In the research paper there seems to be no indication of what units they are using in their graphs of current - is it amps for the whole specimen, amps per square metre, or amps per square cm?

In the absence of any indication perhaps they should be interpreted as current through the specimen.

If you assume ohmic behaviour, then…

I would not make this assumption at high field. From the conclusion of Analysis of electric conduction mechanisms in polyethylene terephthalate:
Initially the current has an ohmic behavior determined by the movement of electrons and/or ions from the localized states of insulator in the vicinity of the Fermi level of the metal. As the field increases the current changes to a Richardson-Schottky behavior. Though this behavior remains formally true up to high fields, the estimation of the dielectric constant on the basis of the Richardson-Schottky relation leads to unacceptable values. For medium and high fields the bulk processes, i.e., Poole-Frenkel, and the Fowler-Nordheim process, describe the experimental data best.

Your maths may well be comparing apples to oranges, but let’s assume they are correct. The point I was trying to make by pointing out the data in Fig. 1 of the linked-to reference above is that there is charge transport through PET and that by generating space-charge loci in PET, the current through the PET (at low voltages) is changed (in this case, increased).

Technopete wrote:

Then we have to take into account that the PET represents only say 4%, which increases the time up to 150 hours, or getting on for a week to mostly discharge.

Hopefully DW's PET is much much better than the stuff measured in this paper, or the current measurments are amps per m2 or something . Otherwise the EESU is dead in the water!

So it is easy to see why you might be concerned!!

That’s my point. But it is not as simple as it appears. DW’s PET is not much much better. It is much much different. By poling at high voltages and creating deep-level traps (the electrets, which are different than the space-charge phenomena discussed in the linked-to paper), charge transport in the PET should be decreased! The price to be paid for decreasing the charge transport in poled PET is that there will be an increase in photons and/or phonons created by radiative or non-radiative processes, respectively, as a result of the traps.
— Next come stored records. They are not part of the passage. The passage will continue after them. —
theorem execEsc_steady (w : Who) (d a : Reg) (s : State) (hst : Steady tb qu s) :
    SteadyOut tb qu (execEsc w d a s) := by
  unfold execEsc
  repeat' first
    | with_reducible assumption | intro _ | with_reducible apply alarmInstr_steady
    | with_reducible apply escEff_steady

theorem endCall_steady (d a : Reg) (org eng : Nat) (ct : Tag) (l : LaneId) (t : ThreadId) (s : State) (c : Cpu) (hst : Steady tb qu s) :
    SteadyEff tb qu (endCall d a org eng ct l t s c) := by
  unfold endCall
  repeat' first
    | with_reducible assumption | intro _ | with_reducible apply zoneInstr_steady
    | with_reducible apply applyFx_steady | with_reducible apply steady_ite | with_reducible apply steadyOut_next
    | with_reducible apply SteadyEff.done | with_reducible apply SteadyEff.jump | with_reducible apply SteadyEff.turn
    | with_reducible apply SteadyEff.warn | with_reducible exact SteadyEff.stop | with_reducible exact SteadyEff.fault
    | with_reducible exact SteadyEff.priv | with_reducible exact SteadyEff.sys | with_reducible apply steadyEff_ite

theorem execCans_steady (w : Who) (d a b : Reg) (s : State) (hst : Steady tb qu s) :
    SteadyOut tb qu (execCans w d a b s) := by
  unfold execCans
  repeat' first
    | with_reducible assumption | intro _ | with_reducible apply alarmInstr_steady
    | with_reducible apply endCall_steady

theorem execCend_steady (w : Who) (d a : Reg) (s : State) (hst : Steady tb qu s) :
    SteadyOut tb qu (execCend w d a s) := by
  unfold execCend
  repeat' first
    | with_reducible assumption | intro _ | with_reducible apply alarmInstr_steady
    | with_reducible apply endCall_steady

theorem postOne_steady (d a b : Reg) (l : LaneId) (t : ThreadId) (s : State) (c : Cpu) (body : TxnBody) (hst : Steady tb qu s) :
    SteadyEff tb qu (postOne d a b l t s c body) := by
  unfold postOne
  repeat' first
    | with_reducible assumption | intro _ | with_reducible apply applyFx_steady

theorem execOutc_steady (w : Who) (d a b : Reg) (s : State) (hst : Steady tb qu s) :
    SteadyOut tb qu (execOutc w d a b s) := by
  unfold execOutc
  repeat' first
    | with_reducible assumption | intro _ | with_reducible apply alarmInstr_steady
    | with_reducible apply postOne_steady | with_reducible apply steady_ite | with_reducible apply steadyOut_next
    | with_reducible apply SteadyEff.done | with_reducible apply SteadyEff.jump | with_reducible apply SteadyEff.turn
    | with_reducible apply SteadyEff.warn | with_reducible exact SteadyEff.stop | with_reducible exact SteadyEff.fault
    | with_reducible exact SteadyEff.priv | with_reducible exact SteadyEff.sys | with_reducible apply steadyEff_ite

theorem execPnlt_steady (w : Who) (d a b : Reg) (s : State) (hst : Steady tb qu s) :
    SteadyOut tb qu (execPnlt w d a b s) := by
  unfold execPnlt
  repeat' first
    | with_reducible assumption | intro _ | with_reducible apply alarmInstr_steady
    | with_reducible apply postOne_steady | with_reducible apply steady_ite | with_reducible apply steadyOut_next
    | with_reducible apply SteadyEff.done | with_reducible apply SteadyEff.jump | with_reducible apply SteadyEff.turn
    | with_reducible apply SteadyEff.warn | with_reducible exact SteadyEff.stop | with_reducible exact SteadyEff.fault
    | with_reducible exact SteadyEff.priv | with_reducible exact SteadyEff.sys | with_reducible apply steadyEff_ite
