-- ==== Sys2Proof/Laws/State.lean ====
section
/-! SUPPORT. What each update of the state leaves: one lemma for each field and each update, and what an update of a block
makes of it. -/

set_option Elab.async false

namespace Sys2Proof.Laws

open Sys2Proof.Machine

variable (s : State)


/-! ## setReg -/

@[simp] theorem setReg_tbc (a : Nat) (w : Word) : (s.setReg a w).tbc = s.tbc := rfl
@[simp] theorem setReg_staged (a : Nat) (w : Word) : (s.setReg a w).staged = s.staged := rfl
@[simp] theorem setReg_locked (a : Nat) (w : Word) : (s.setReg a w).locked = s.locked := rfl
@[simp] theorem setReg_lanes (a : Nat) (w : Word) : (s.setReg a w).lanes = s.lanes := rfl
@[simp] theorem setReg_tcmds (a : Nat) (w : Word) : (s.setReg a w).tcmds = s.tcmds := rfl
@[simp] theorem setReg_image (a : Nat) (w : Word) : (s.setReg a w).image = s.image := rfl
@[simp] theorem setReg_nextImage (a : Nat) (w : Word) : (s.setReg a w).nextImage = s.nextImage := rfl
@[simp] theorem setReg_frame (a : Nat) (w : Word) : (s.setReg a w).frame = s.frame := rfl
@[simp] theorem setReg_tly (a : Nat) (w : Word) : (s.setReg a w).tly = s.tly := rfl
@[simp] theorem setReg_core (a : Nat) (w : Word) : (s.setReg a w).core = s.core := rfl
@[simp] theorem setReg_flt (a : Nat) (w : Word) : (s.setReg a w).flt = s.flt := rfl
@[simp] theorem setReg_field (a : Nat) (w : Word) : (s.setReg a w).field = s.field := rfl
@[simp] theorem setReg_flash (a : Nat) (w : Word) : (s.setReg a w).flash = s.flash := rfl
@[simp] theorem setReg_jnl (a : Nat) (w : Word) : (s.setReg a w).jnl = s.jnl := rfl
@[simp] theorem setReg_evr (a : Nat) (w : Word) : (s.setReg a w).evr = s.evr := rfl
@[simp] theorem setReg_rtc (a : Nat) (w : Word) : (s.setReg a w).rtc = s.rtc := rfl
@[simp] theorem setReg_pnl (a : Nat) (w : Word) : (s.setReg a w).pnl = s.pnl := rfl
@[simp] theorem setReg_upd (a : Nat) (w : Word) : (s.setReg a w).upd = s.upd := rfl
@[simp] theorem setReg_mgs (a : Nat) (w : Word) : (s.setReg a w).mgs = s.mgs := rfl
@[simp] theorem setReg_sup (a : Nat) (w : Word) : (s.setReg a w).sup = s.sup := rfl
@[simp] theorem setReg_hsp (a : Nat) (w : Word) : (s.setReg a w).hsp = s.hsp := rfl
@[simp] theorem setReg_net (a : Nat) (w : Word) : (s.setReg a w).net = s.net := rfl
@[simp] theorem setReg_free (a : Nat) (w : Word) : (s.setReg a w).free = s.free := rfl
@[simp] theorem setReg_pending (a : Nat) (w : Word) : (s.setReg a w).pending = s.pending := rfl

/-! ## setFld -/

@[simp] theorem setFld_tbc (a : Nat) (f : Fld) (n : Nat) : (s.setFld a f n).tbc = s.tbc := rfl
@[simp] theorem setFld_staged (a : Nat) (f : Fld) (n : Nat) : (s.setFld a f n).staged = s.staged := rfl
@[simp] theorem setFld_locked (a : Nat) (f : Fld) (n : Nat) : (s.setFld a f n).locked = s.locked := rfl
@[simp] theorem setFld_lanes (a : Nat) (f : Fld) (n : Nat) : (s.setFld a f n).lanes = s.lanes := rfl
@[simp] theorem setFld_tcmds (a : Nat) (f : Fld) (n : Nat) : (s.setFld a f n).tcmds = s.tcmds := rfl
@[simp] theorem setFld_image (a : Nat) (f : Fld) (n : Nat) : (s.setFld a f n).image = s.image := rfl
@[simp] theorem setFld_nextImage (a : Nat) (f : Fld) (n : Nat) : (s.setFld a f n).nextImage = s.nextImage := rfl
@[simp] theorem setFld_frame (a : Nat) (f : Fld) (n : Nat) : (s.setFld a f n).frame = s.frame := rfl
@[simp] theorem setFld_tly (a : Nat) (f : Fld) (n : Nat) : (s.setFld a f n).tly = s.tly := rfl
@[simp] theorem setFld_core (a : Nat) (f : Fld) (n : Nat) : (s.setFld a f n).core = s.core := rfl
@[simp] theorem setFld_flt (a : Nat) (f : Fld) (n : Nat) : (s.setFld a f n).flt = s.flt := rfl
@[simp] theorem setFld_field (a : Nat) (f : Fld) (n : Nat) : (s.setFld a f n).field = s.field := rfl
@[simp] theorem setFld_flash (a : Nat) (f : Fld) (n : Nat) : (s.setFld a f n).flash = s.flash := rfl
@[simp] theorem setFld_jnl (a : Nat) (f : Fld) (n : Nat) : (s.setFld a f n).jnl = s.jnl := rfl
@[simp] theorem setFld_evr (a : Nat) (f : Fld) (n : Nat) : (s.setFld a f n).evr = s.evr := rfl
@[simp] theorem setFld_rtc (a : Nat) (f : Fld) (n : Nat) : (s.setFld a f n).rtc = s.rtc := rfl
@[simp] theorem setFld_pnl (a : Nat) (f : Fld) (n : Nat) : (s.setFld a f n).pnl = s.pnl := rfl
@[simp] theorem setFld_upd (a : Nat) (f : Fld) (n : Nat) : (s.setFld a f n).upd = s.upd := rfl
@[simp] theorem setFld_mgs (a : Nat) (f : Fld) (n : Nat) : (s.setFld a f n).mgs = s.mgs := rfl
@[simp] theorem setFld_sup (a : Nat) (f : Fld) (n : Nat) : (s.setFld a f n).sup = s.sup := rfl
@[simp] theorem setFld_hsp (a : Nat) (f : Fld) (n : Nat) : (s.setFld a f n).hsp = s.hsp := rfl
@[simp] theorem setFld_net (a : Nat) (f : Fld) (n : Nat) : (s.setFld a f n).net = s.net := rfl
@[simp] theorem setFld_free (a : Nat) (f : Fld) (n : Nat) : (s.setFld a f n).free = s.free := rfl
@[simp] theorem setFld_pending (a : Nat) (f : Fld) (n : Nat) : (s.setFld a f n).pending = s.pending := rfl
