-- ==== Sys2Proof/Laws/SteadyField.lean ====
section
/-! SUPPORT. Steadiness of the flash, the recorder, the terminals, the points and the excitation: one lemma for each operation and each
meaning. -/

set_option Elab.async false

namespace Sys2Proof.Laws

open Sys2Proof.Machine

set_option linter.unusedSimpArgs false
set_option linter.unusedVariables false

variable {tb : Stamp} {qu : List Instr}


theorem setFlash_steady (s : State) (k : Nat) (w : BitVec 128) (hst : Steady tb qu s) :
    Steady tb qu (s.setFlash k w) := steady_flash hst (swf_sput hst.flash)

theorem program_steady (s : State) (k : Nat) (w : BitVec 128) (hst : Steady tb qu s) :
    Steady tb qu (State.program s k w) := by
  unfold State.program
  repeat' first
    | with_reducible assumption | intro _ | with_reducible apply setFlash_steady
    | with_reducible apply steady_ite

theorem programBytes_steady (s : State) (k : Nat) (bs : List Byte) (hst : Steady tb qu s) :
    Steady tb qu (State.programBytes s k bs) := by
  unfold State.programBytes
  repeat' first
    | with_reducible assumption | intro _ | with_reducible apply program_steady
    | with_reducible apply steady_ite | with_reducible apply steady_foldl

theorem showSeg_steady (s : State) (seg : Nat) (state : Nat) (hst : Steady tb qu s) :
    Steady tb qu (State.showSeg s seg state) := by
  unfold State.showSeg
  repeat' first
    | with_reducible assumption | intro _ | with_reducible apply setFld_steady

theorem eraseSegment_steady (s : State) (seg : Nat) (hst : Steady tb qu s) : Steady tb qu (s.eraseSegment seg) :=
  showSeg_steady _ _ _ (setFlash_steady _ _ _ (steady_flash hst (swf_filter _ hst.flash)))

theorem modEvr_steady (s : State) (g : EvrSt → EvrSt) (hst : Steady tb qu s) :
    Steady tb qu (State.modEvr s g) := by
  unfold State.modEvr
  repeat' first
    | with_reducible assumption | intro _ | with_reducible apply steady_ite | (simp only [steady_mk, steady_mkCore])

theorem noteTime_steady (s : State) (hst : Steady tb qu s) :
    Steady tb qu (State.noteTime s) := by
  unfold State.noteTime
  repeat' first
    | with_reducible assumption | intro _ | with_reducible apply modEvr_steady
    | with_reducible apply steady_ite

theorem countQueued_steady (s : State) (hst : Steady tb qu s) :
    Steady tb qu (State.countQueued s) := by
  unfold State.countQueued
  repeat' first
    | with_reducible assumption | intro _ | with_reducible apply setFld_steady

theorem keepRepeat_steady (s : State) (hst : Steady tb qu s) :
    Steady tb qu (State.keepRepeat s) := by
  unfold State.keepRepeat
  repeat' first
    | with_reducible assumption | intro _ | with_reducible apply program_steady | with_reducible apply steady_ite
    | with_reducible apply steadyOut_next | split

theorem evrTake_steady (s : State) (trig list kind detail : Nat) (entries : List Word) (stamp : Stamp) (hst : Steady tb qu s) :
    Steady tb qu (State.evrTake s trig list kind detail entries stamp) := by
  unfold State.evrTake
  repeat' first
    | with_reducible assumption | intro _ | with_reducible apply satInc_steady | with_reducible apply event_steady
    | with_reducible apply modEvr_steady | with_reducible apply noteTime_steady
    | with_reducible apply countQueued_steady | with_reducible apply keepRepeat_steady
    | with_reducible apply steady_ite | with_reducible apply steadyOut_next | split

theorem evrEvent_steady (s : State) (kind detail cls : Nat) (stamp : Stamp) (hst : Steady tb qu s) :
    Steady tb qu (State.evrEvent s kind detail cls stamp) := by
  unfold State.evrEvent
  repeat' first
    | with_reducible assumption | intro _ | with_reducible apply evrTake_steady | with_reducible apply steady_ite
    | with_reducible apply steadyOut_next | split

theorem modField_steady (s : State) (g : FieldSt → FieldSt) (hst : Steady tb qu s) :
    Steady tb qu (State.modField s g) := by
  unfold State.modField
  repeat' first
    | with_reducible assumption | intro _ | with_reducible apply steady_ite | (simp only [steady_mk, steady_mkCore])

theorem modCell_steady (s : State) (n : Nat) (g : Cell → Cell) (hst : Steady tb qu s) :
    Steady tb qu (State.modCell s n g) := by
  unfold State.modCell
  repeat' first
    | with_reducible assumption | intro _ | with_reducible apply modField_steady

theorem termEvent_steady (s : State) (n : Nat) (flag : Fld) (hst : Steady tb qu s) :
    Steady tb qu (State.termEvent s n flag) := by
  unfold State.termEvent
  repeat' first
    | with_reducible assumption | intro _ | with_reducible apply event_steady
    | with_reducible apply send_steady

theorem groupEvent_steady (s : State) (g : Nat) (flag : Fld) (hst : Steady tb qu s) :
    Steady tb qu (State.groupEvent s g flag) := by
  unfold State.groupEvent
  repeat' first
    | with_reducible assumption | intro _ | with_reducible apply event_steady
    | with_reducible apply send_steady

theorem sendOut_steady (s : State) (n : Nat) (v : Word) (stamp : Stamp) (hst : Steady tb qu s) :
    Steady tb qu (State.sendOut s n v stamp) := by
  unfold State.sendOut
  repeat' first
    | with_reducible assumption | intro _ | with_reducible apply send_steady

theorem noteOut_steady (s : State) (n : Nat) (hst : Steady tb qu s) :
    Steady tb qu (State.noteOut s n) := by
  unfold State.noteOut
  repeat' first
    | with_reducible assumption | intro _ | with_reducible apply modCell_steady
    | with_reducible apply sendOut_steady | with_reducible apply steady_ite

theorem noteIf_steady (s0 s : State) (n : Nat) (hst : Steady tb qu s0) (hst1 : Steady tb qu s) :
    Steady tb qu (State.noteIf s0 s n) := by
  unfold State.noteIf
  repeat' first
    | with_reducible assumption | intro _ | with_reducible apply noteOut_steady
    | with_reducible apply steady_ite

theorem countPermits_steady (s : State) (hst : Steady tb qu s) :
    Steady tb qu (State.countPermits s) := by
  unfold State.countPermits
  repeat' first
    | with_reducible assumption | intro _ | with_reducible apply setFld_steady

theorem permitWait_steady (s : State) (n : Nat) (hst : Steady tb qu s) :
    Steady tb qu (State.permitWait s n) := by
  unfold State.permitWait
  repeat' first
    | with_reducible assumption | intro _ | with_reducible apply setBit_steady
    | with_reducible apply countPermits_steady

theorem requestPermit_steady (s : State) (n : Nat) (loop : Bool) (hst : Steady tb qu s) :
    Steady tb qu (State.requestPermit s n loop) := by
  unfold State.requestPermit
  repeat' first
    | with_reducible assumption | intro _ | with_reducible apply modField_steady
    | with_reducible apply permitWait_steady | with_reducible apply steady_ite

theorem cancelPermit_steady (s : State) (n : Nat) (loop : Bool) (hst : Steady tb qu s) :
    Steady tb qu (State.cancelPermit s n loop) := by
  unfold State.cancelPermit
  repeat' first
    | with_reducible assumption | intro _ | with_reducible apply modField_steady
    | with_reducible apply permitWait_steady | with_reducible apply steady_ite

theorem openSwitch_steady (s : State) (n : Nat) (hst : Steady tb qu s) :
    Steady tb qu (State.openSwitch s n) := by
  unfold State.openSwitch
  repeat' first
    | with_reducible assumption | intro _ | with_reducible apply nextFree_steady
    | with_reducible apply setBit_steady | with_reducible apply steady_ite

theorem closeSwitch_steady (s : State) (n : Nat) (hst : Steady tb qu s) :
    Steady tb qu (State.closeSwitch s n) := by
  unfold State.closeSwitch
  repeat' first
    | with_reducible assumption | intro _ | with_reducible apply setBit_steady

theorem openGroup_steady (s : State) (n : Nat) (hst : Steady tb qu s) :
    Steady tb qu (State.openGroup s n) := by
  unfold State.openGroup
  repeat' first
    | with_reducible assumption | intro _ | with_reducible apply cancelPermit_steady
    | with_reducible apply openSwitch_steady | with_reducible apply steady_ite
    | with_reducible apply steady_foldl

theorem closeGroup_steady (s : State) (n : Nat) (hst : Steady tb qu s) :
    Steady tb qu (State.closeGroup s n) := by
  unfold State.closeGroup
  repeat' first
    | with_reducible assumption | intro _ | with_reducible apply cancelPermit_steady
    | with_reducible apply closeSwitch_steady | with_reducible apply setBit_steady
    | with_reducible apply steady_ite | with_reducible apply steady_foldl

theorem showOrder_steady (s : State) (n : Nat) (p : Nat × Bool) (hst : Steady tb qu s) :
    Steady tb qu (State.showOrder s n p) := by
  unfold State.showOrder
  repeat' first
    | with_reducible assumption | intro _ | with_reducible apply setFld_steady
    | with_reducible apply setBit_steady

theorem driveGate_steady (s : State) (n : Nat) (p : Nat × Bool) (hst : Steady tb qu s) :
    Steady tb qu (State.driveGate s n p) := by
  unfold State.driveGate
  repeat' first
    | with_reducible assumption | intro _ | with_reducible apply setBit_steady
    | with_reducible apply openGroup_steady | with_reducible apply closeGroup_steady
    | with_reducible apply requestPermit_steady | with_reducible apply steady_ite
    | with_reducible apply steady_foldl
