-- ==== Sys2Proof/Laws/SteadyNet.lean ====
section
/-! SUPPORT. Steadiness of the network links, the images, the journal and the update engine: one lemma for each operation and each
meaning. -/

set_option Elab.async false

namespace Sys2Proof.Laws

open Sys2Proof.Machine

set_option linter.unusedSimpArgs false
set_option linter.unusedVariables false

variable {tb : Stamp} {qu : List Instr}


/-- The state the answer holds, if it holds one, is steady. -/
structure SteadyOpt (tb : Stamp) (qu : List Instr) (o : Option State) : Prop where
  steady : ∀ t, o = some t → Steady tb qu t

theorem SteadyOpt.some {s : State} (h : Steady tb qu s) : SteadyOpt tb qu (some s) :=
  ⟨fun t ht => by cases ht; exact h⟩

theorem SteadyOpt.none : SteadyOpt tb qu none := ⟨fun t ht => by cases ht⟩

theorem SteadyOpt.ite {c : Prop} [Decidable c] {x y : Option State} (hx : SteadyOpt tb qu x)
    (hy : SteadyOpt tb qu y) : SteadyOpt tb qu (if c then x else y) := by split <;> assumption

theorem SteadyOpt.getD {o : Option State} {s : State} (ho : SteadyOpt tb qu o) (h : Steady tb qu s) :
    Steady tb qu (o.getD s) := by
  cases o with
  | none => exact h
  | some t => exact ho.steady t rfl

theorem modNet_steady (s : State) (g : NetSt → NetSt) (hst : Steady tb qu s) :
    Steady tb qu (State.modNet s g) := by
  unfold State.modNet
  repeat' first
    | with_reducible assumption | intro _ | with_reducible apply steady_ite | (simp only [steady_mk, steady_mkCore])

theorem modAssoc_steady (s : State) (a : Nat) (g : AssocSt → AssocSt) (hst : Steady tb qu s) :
    Steady tb qu (State.modAssoc s a g) := by
  unfold State.modAssoc
  repeat' first
    | with_reducible assumption | intro _ | with_reducible apply modNet_steady

theorem txDrop_steady (s : State) (a : Nat) (hst : Steady tb qu s) :
    Steady tb qu (State.txDrop s a) := by
  unfold State.txDrop
  repeat' first
    | with_reducible assumption | intro _ | with_reducible apply satInc_steady
    | with_reducible apply event_steady

theorem dropElem_steady (s : State) (e : TxElem) (hst : Steady tb qu s) :
    Steady tb qu (State.dropElem s e) := by
  unfold State.dropElem
  repeat' first
    | with_reducible assumption | intro _ | with_reducible apply event_steady
    | with_reducible apply txDrop_steady | with_reducible apply steady_ite | with_reducible apply steady_foldl

theorem queueEth_steady (s : State) (e : TxElem) (n : Nat) (hst : Steady tb qu s) :
    SteadyOpt tb qu (s.queueEth e n) := by
  induction n generalizing s with
  | zero => exact .ite (.some (dropElem_steady _ _ hst)) .none
  | succ n ih =>
    unfold State.queueEth
    refine .ite (.some (modNet_steady _ _ hst)) ?_
    split
    · exact .ite (.some (dropElem_steady _ _ hst)) .none
    · exact ih _ (dropElem_steady _ _ (modNet_steady _ _ hst))

theorem setCan_steady (s : State) (c : Nat) (q : List CanFrame) (hst : Steady tb qu s) :
    Steady tb qu (State.setCan s c q) := by
  unfold State.setCan
  repeat' first
    | with_reducible assumption | intro _ | with_reducible apply modNet_steady

theorem dropFrame_steady (s : State) (f : CanFrame) (hst : Steady tb qu s) :
    Steady tb qu (State.dropFrame s f) := by
  unfold State.dropFrame
  repeat' first
    | with_reducible assumption | intro _ | with_reducible apply event_steady | with_reducible apply txDrop_steady
    | with_reducible apply steady_ite | with_reducible apply steadyOut_next | split

theorem queueCan_steady (s : State) (c : Nat) (fs : List CanFrame) (n : Nat) (hst : Steady tb qu s) :
    SteadyOpt tb qu (s.queueCan c fs n) := by
  induction n generalizing s with
  | zero => exact .none
  | succ n ih =>
    unfold State.queueCan
    have hd := steady_foldl (fs.take 1) hst fun _ x h => dropFrame_steady _ x h
    refine .ite (.some hd) (.ite (.some (setCan_steady _ _ _ hst)) ?_)
    split
    · exact .ite (.some hd) .none
    · exact ih _ (dropFrame_steady _ _ (setCan_steady _ _ _ hst))

theorem queueElem_steady (s : State) (e : TxElem) (hst : Steady tb qu s) : SteadyOpt tb qu (s.queueElem e) := by
  unfold State.queueElem
  split
  · exact queueEth_steady _ _ _ hst
  · exact .ite (queueEth_steady _ _ _ hst) (queueCan_steady _ _ _ _ hst)

theorem queueAll_steady (s : State) (es : List TxElem) (hst : Steady tb qu s) :
    SteadyOpt tb qu (s.queueAll es) := by
  induction es generalizing s with
  | nil => exact .some hst
  | cons e es ih =>
    unfold State.queueAll
    split
    · exact .none
    · rename_i h
      exact ih _ ((queueElem_steady _ _ hst).steady _ h)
Such deep-level traps can actually be a nuisance in semiconductors for this very reason – they decrease the charge transport. Accordingly, my contention is that in an energy storage paradigm reliant upon a static voltage at the aluminum plates, unless there is complete recovery of this photon and/or phonon energy by these plates the result may be an intolerable amount of leakage.

There is an alternative. And part of this alternative has to do with pulsed DC voltage and an energy storage paradigm in which there is no (or little) charge on the aluminum plates, with energy fields established by other mechanisms in the dielectric composition.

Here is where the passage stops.